Holditch Colliery disaster
- Date: 2 July 1937
- Time: 05:45 GMT
- Location: Holditch Colliery, Staffordshire, England;
- Also known as: Brymbo Colliery
- Deaths: 30
- Injuries: 8

= Holditch Colliery disaster =

1937 coal mining accident in England

The Holditch Colliery disaster was a coal mining accident on 2 July 1937, in Chesterton, Staffordshire, England, in which 30 men died and eight were injured. It was caused by a fire and subsequent explosions, and was exacerbated by a decision from management to risk the lives of mine workers to try to save the coal seam.

==The colliery==
Archaeologists believe that the area itself was mined as long ago as Roman times.

Holditch Colliery, also known as Brymbo Colliery, opened in 1912, and was one of a number of coal mines in Staffordshire. It was located around two miles north west of Newcastle-under-Lyme. Formerly the main employer in Chesterton, the colliery employed 1,500 men and mined ironstone in addition to coal. With varying amounts of coal coming out of the colliery per year, in 1947 it hit 400,000 tonnes. In many ways an old-fashioned mine, steam power was in some form used up until 1980. It was believed to have been the most gassy colliery in Britain. The colliery consisted of two 2,000 feet deep shafts, sunk in 1912 and 1916, working Great Row and the Four Feet seams.

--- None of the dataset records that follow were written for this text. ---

-- ==== Sys2Proof/Decode.lean ====
section
/-! DEFINITION. Reading a step from a word of the opcode table. No row of spec/opcode_table.json
gives bits (every row's "fields" is empty and none has "fixed"): the steps of this block are
events, not encoded instructions. The bytes of the host's command frames are decoded by the
receiver and the handler, which are part of the machine (R163, R166), not here. -/

namespace Sys2Proof

/-- The step a table word spells: none, for no row of the table gives bits. -/
def decodeTableWord (_nbits _w : Nat) : Option Instr := none

end Sys2Proof
end

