-- ==== Sys2Proof/Machine/Store.lean ====
section
/-! DEFINITION. A commit (R145) and a voice's entry to QUIET (R65, R144): what every per-string
block does when the staged profile becomes the active one. -/

namespace Sys2Proof.Machine

/-- The offset estimate at a change of gain code: multiplied by 2^(h − g), rounded and limited
(R16). -/
def rescaleOffset (old new : Nat) (offset : Int) : Int :=
  limitTo (-2048) 2047
    (if old ≤ new then offset * 2 ^ (new - old) else roundHalfAway offset (2 ^ (old - new)))

/-- The lane at a commit (R16). The frame in progress stands, also where the commit enables the string:
its samples of before the commit count with the rest at its end (DESIGN CHOICE, log 30). -/
def Lane.commit (old new : Profile) (l : Lane) : Lane :=
  let kept := { l with arm := .disarmed, below := 0, above := 0, transit := none,
                       offset := rescaleOffset old.gainCode new.gainCode l.offset }
  if new.enabled && old.enabled then kept
  else { kept.clearCrossing with clipQuiet := 0, openHold := 0, openRelease := 0 }

/-- The capture unit at a commit (R21, R37): a crossing or an estimate of this instant not yet
taken is still to be taken, unless the commit disables the string (R40). -/
def Capture.commit (new : Profile) (u : Capture) : Capture :=
  if new.enabled then { Capture.reset new with handed := u.handed, delivered := u.delivered }
  else .reset new

/-- The detector at a commit (R56, R58). -/
def Detector.commit (new : Profile) (d : Detector) : Detector :=
  if new.enabled then d.quieted
  else { d.quieted with rearmWait := false, judgementDue := false }

/-- The commit of the staged profile (R145): the active profile becomes a copy of it, the pending
flag is cleared, and every block of the string takes it. `damped`: the damp mute is in force. A
commit that enables the string under the damp mute adds DAMP to its voice, which is QUIET (R89).
One that disables the string removes every mute cause and leaves the voice QUIET (R87, R89, R93),
the line LOW with no drop (R122) and the markers clear (R159). -/
def Channel.commit (damped : Bool) (c : Channel) : Channel :=
  let taken := { c with active := c.staged, pendingFlag := false,
                        lane := c.lane.commit c.active c.staged,
                        capture := c.capture.commit c.staged,
                        detector := c.detector.commit c.staged }
  if c.staged.enabled then
    if !c.active.enabled && damped then
      { taken.entering .muted with voice := { c.voice.entering .muted with damp := true } }
    else taken
  else
    { taken.entering .quiet with
        voice := { c.voice.entering .quiet with damp := false, openCause := false },
        gateLine := c.gateLine.doze, clip := .clear, openMarks := .clear }

/-- A string's commit made in the part. -/
def commitProfile (n : Str) (s : State) : State := s.mod n (Channel.commit s.mute.inForce)

/-- The voice enters QUIET; a pending profile commits at the entry (R65, R144). -/
def enterQuiet (n : Str) (s : State) : State :=
  let t := s.mod n (.entering .quiet)
  if (s.channel n).pendingFlag then commitProfile n t else t

end Sys2Proof.Machine
end

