-- ==== Sys2Proof/Machine/Frames.lean ====
section
/-! DEFINITION. The passage of time: what every block does at a frame end (FRAME_END), and a
conversion instant (SAMPLE), before which everything due at the instant before it is taken. -/

namespace Sys2Proof.Machine

/-! ## FRAME_END -/

/-- A string at a frame end in RUN: the lane (R3, R10 to R14), the age count (R24), the voice's timers
(R62), the reporter's slew step or its boundary (R110, R115) and the retrigger drop (R121). A SUSPECT
voice's per-frame step (R102) and an enabled string's judgement (R42) are then owed. -/
def Channel.runFrameEnd (c : Channel) : Channel :=
  let t := ((c.laneFrameEnd .run).voiceFrameEnd).reporterFrameEnd
  { t with capture := t.capture.frameEnd,
           bleed := { t.bleed with stepDue := t.voice.state == .suspect },
           gateLine := t.gateLine.frameEnd,
           detector := { t.detector with judgementDue := t.active.enabled } }

/-- A string at a frame end: in START and in DOZE only its lane works (R173, R176). -/
def Channel.frameEnd (mode : Mode) (c : Channel) : Channel :=
  match mode with
  | .start | .doze => c.laneFrameEnd mode
  | .run => c.runFrameEnd

/-- The part is idle, as its idle timer sees it: every enabled voice QUIET, the event queue empty and
the reply slot empty (R176). -/
def State.isIdle (s : State) : Bool :=
  !(s.anyString fun c => c.active.enabled && c.voice.state != .quiet)
    && s.queue.records.isEmpty && s.link.slot.isNone

/-- The idle timer at a frame end in RUN (R176): 0 under doze idle code 0 or when the part is not
idle; otherwise it rises, and doze entry is due when it reaches the doze idle time. -/
def idleFrameEnd (s : State) : State :=
  if s.globals.dozeIdleCode = 0 || !s.isIdle then
    { s with modes := { s.modes with idle := 0, idleDue := false } }
  else
    let limit := dozeIdleTime s.globals.dozeIdleCode
    { s with modes := { s.modes with idle := tick limit s.modes.idle,
                                     idleDue := limit ≤ s.modes.idle + 1 } }

/-- The mode controller and the mute logic at a frame end: the settle timer in START (R173); the idle
timer (R176) and the sampling of the DAMP pin (R88) in RUN; in DOZE the wake detection is owed
(R177). -/
def modeFrameEnd (damp : Bool) (s : State) : State :=
  match s.modes.mode with
  | .start =>
    { s with modes := { s.modes with settle := tick startFrames s.modes.settle },
             mute := { s.mute with pin := damp } }
  | .run =>
    let t := idleFrameEnd s
    { t with mute := t.mute.sample damp }
  | .doze =>
    { s with modes := { s.modes with wakeDue := true }, mute := { s.mute with pin := damp } }

/-- FRAME_END: after the eighth sample of a frame, and once (R1, R10). The blocks of every string, the
inter-byte timer (R164), and the mode controller with the mute logic. -/
def takeFrameEnd (damp : Bool) (s : State) : State :=
  if s.atFrameEnd then
    let t := s.modAll (Channel.frameEnd s.modes.mode)
    modeFrameEnd damp { t with frameSamples := 0, link := t.link.frameEnd }
  else s

/-- FRAME_END (R10). -/
def execFrameEnd (damp : Bool) (s : State) : Host.Outcome State Fault Refusal :=
  .next (s.live (takeFrameEnd damp))

/-! ## SAMPLE -/

/-- The detectors' changes of this instant that the sender has left out: CLIP, OPEN, the gates and the
velocities. -/
def settleDetection (s : State) : State :=
  let conditions := forStrings (fun n t => openBecomesActive n (openBecomesInactive n (endClip n t)))
    Str.all s
  forStrings (fun n t => takeCompletion n (judge n t)) Str.all conditions

/-- The voices' expiries of this instant that the sender has left out, then the reporters' and the
gate lines'. -/
def settleTimers (s : State) : State :=
  let voices := forStrings
    (fun n t => expireLost n (expireStall n (expireAcquisition n (bleedStep n t)))) Str.all s
  forStrings (fun n t => expireDrop n (takeBoundary n t)) Str.all voices

/-- What the mute logic and the mode controller still owe at this instant, with the velocities that the
ONSETs of a wake complete at once. -/
def settleModes (s : State) : State :=
  forStrings takeCompletion Str.all
    (wakeByString [] (idleDoze (dampDeasserted (dampAsserted s))))

/-- The end of the frame and what follows it at the same instant, where the sender has left it out; the
DAMP pin keeps its level (log 5). -/
def settleFrame (s : State) : State := byteTimeout (endStart (takeFrameEnd s.mute.pin s))

/-- A restart whose reply frame has ended takes effect, with the straps as last read, where the sender has
left RESTART_RESET out. While the reply waits or is in transmission tracking goes on (R175). -/
def settleRestart (s : State) : State :=
  if s.modes.restart = .replySent then restartReset s.link.straps s else s

/-- Before a conversion instant everything that is due at the instant before it is taken: nothing waits
from one instant to the next (R62). The sender takes such steps in the order it chooses; what it has
left out is taken here, in a fixed order (log 4). The handler and the transmitter take what waits for
them when the sender says (log 7). -/
def settle (s : State) : State :=
  let estimated := forStrings (fun n t => takeEstimate n (takeCrossing n t)) Str.all (settleRestart s)
  settleModes (settleTimers (settleDetection (settleFrame estimated)))

/-- SAMPLE (R1, R4). -/
def execSample (signals : Eight Int) (order : List Str) (s : State) :
    Host.Outcome State Fault Refusal :=
  .next (s.live fun s => takeSample signals order (settle s))

end Sys2Proof.Machine
end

Despite heavy investment in the 1960s and 1970s the colliery closed down in 1990, just three years after the end of the year long miners' strike. Just before its closure it was taking out over 500,000 tonnes of coal a year. Many of the miners transferred to nearby Silverdale Colliery, which itself closed down on Christmas Eve 1998. The current site of Holditch Colliery is now a large business park.

==Disaster==
At around 5:45 am on 2 July 1937, two coal cutter men (Herman Payne and William Beardmore) were working when Beardmore noticed a flame. The flame spread quickly across the coalface into a deadly wall of fire. The two men quickly fled and actually survived the disaster which was about to strike.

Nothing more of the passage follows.